In this short post, I would like to outline a couple of practices that I am familiar with from linguistics and psychology that do not require publisher action, but that can be implemented today, by any researcher, unless they’ve signed a particularly stifling publication contract.
- Directly linking to copies of their work on their own web page. This is the most basic version.
- Circulating drafts: Plenty of papers do the rounds in draft form before they are even submitted for peer review. This happened to a paper I worked on which ended up being published in the prestigious journal Language. If you look at the Google Scholar citation page, quite a few citations predate the actual publication. These come from circulated previous drafts.

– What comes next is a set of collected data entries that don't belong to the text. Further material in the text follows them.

-- ==== Sys2Proof/Machine/Alu.lean ====
section
/-! DEFINITION. The register loads and arithmetic (42_alu.md R87 to R101). Sums and differences are taken modulo 256
(R99), which is what BitVec addition and subtraction of bytes are. -/

namespace Sys2Proof.Machine

/-- LD Vx, kk (R87). -/
def execLdImm (x : Reg) (kk : Byte) (s : State) : Host.Outcome State Fault Refusal := .next (s.setReg x kk)

/-- ADD Vx, kk: no flag (R88). -/
def execAddImm (x : Reg) (kk : Byte) (s : State) : Host.Outcome State Fault Refusal :=
  .next (s.setReg x (s.reg x + kk))

/-- LD Vx, Vy (R89). -/
def execLdReg (x y : Reg) (s : State) : Host.Outcome State Fault Refusal := .next (s.setReg x (s.reg y))

/-- OR Vx, Vy: no flag (R90). -/
def execOrReg (x y : Reg) (s : State) : Host.Outcome State Fault Refusal :=
  .next (s.setReg x (s.reg x ||| s.reg y))

/-- AND Vx, Vy: no flag (R91). -/
def execAndReg (x y : Reg) (s : State) : Host.Outcome State Fault Refusal :=
  .next (s.setReg x (s.reg x &&& s.reg y))

/-- XOR Vx, Vy: no flag (R92). -/
def execXorReg (x y : Reg) (s : State) : Host.Outcome State Fault Refusal :=
  .next (s.setReg x (s.reg x ^^^ s.reg y))

/-- ADD Vx, Vy: the sum is taken before any write, under either flag order (R93, R98). -/
def execAddReg (x y : Reg) (s : State) : Host.Outcome State Fault Refusal :=
  let sum := s.reg x + s.reg y
  .next ((s.setReg vf (carryFlag (s.reg x) (s.reg y))).setReg x sum)

/-- SUB Vx, Vy (R94). -/
def execSubReg (x y : Reg) (s : State) : Host.Outcome State Fault Refusal :=
  .next (s.flagThenResult x y noBorrowFlag (fun a b => a - b))

/-- SHR Vx; the `y` field is not read (R95). -/
def execShr (x _y : Reg) (s : State) : Host.Outcome State Fault Refusal :=
  .next (s.flagThenResult x x (fun a _ => lsbFlag a) (fun a _ => a >>> 1))

/-- SUBN Vx, Vy (R96). -/
def execSubnReg (x y : Reg) (s : State) : Host.Outcome State Fault Refusal :=
  .next (s.flagThenResult x y (fun a b => noBorrowFlag b a) (fun a b => b - a))

/-- SHL Vx; the `y` field is not read (R97). -/
def execShl (x _y : Reg) (s : State) : Host.Outcome State Fault Refusal :=
  .next (s.flagThenResult x x (fun a _ => msbFlag a) (fun a _ => a <<< 1))

/-- RND Vx, kk: a byte drawn afresh, masked (R101). -/
def execRnd (x : Reg) (kk : Byte) (s : State) : Host.Outcome State Fault Refusal :=
  let draw := s.drawRandom
  .next (draw.2.setReg x (draw.1 &&& kk))

end Sys2Proof.Machine
end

- E-mail request systems: Many groups working in psychology have an ingenious mechanism for getting around publisher’s restrictions. They set up a central email address whereby you can request a paper, and either a bot or a person monitoring that address will send you a version, either a pre-print as submitted to the publisher for typesetting, or the Authors’ Copy of the typeset version.
- Pure online journals: I’m aware of a few well-regarded online journals in the humanities and social sciences, such as The Qualitative Report and Forum: Qualitative Research.
So, there are a number of ways of enabling Open Access now – let’s hope Willetts’ team manages to negotiate a model that allows more genuine open access for all branches of learning.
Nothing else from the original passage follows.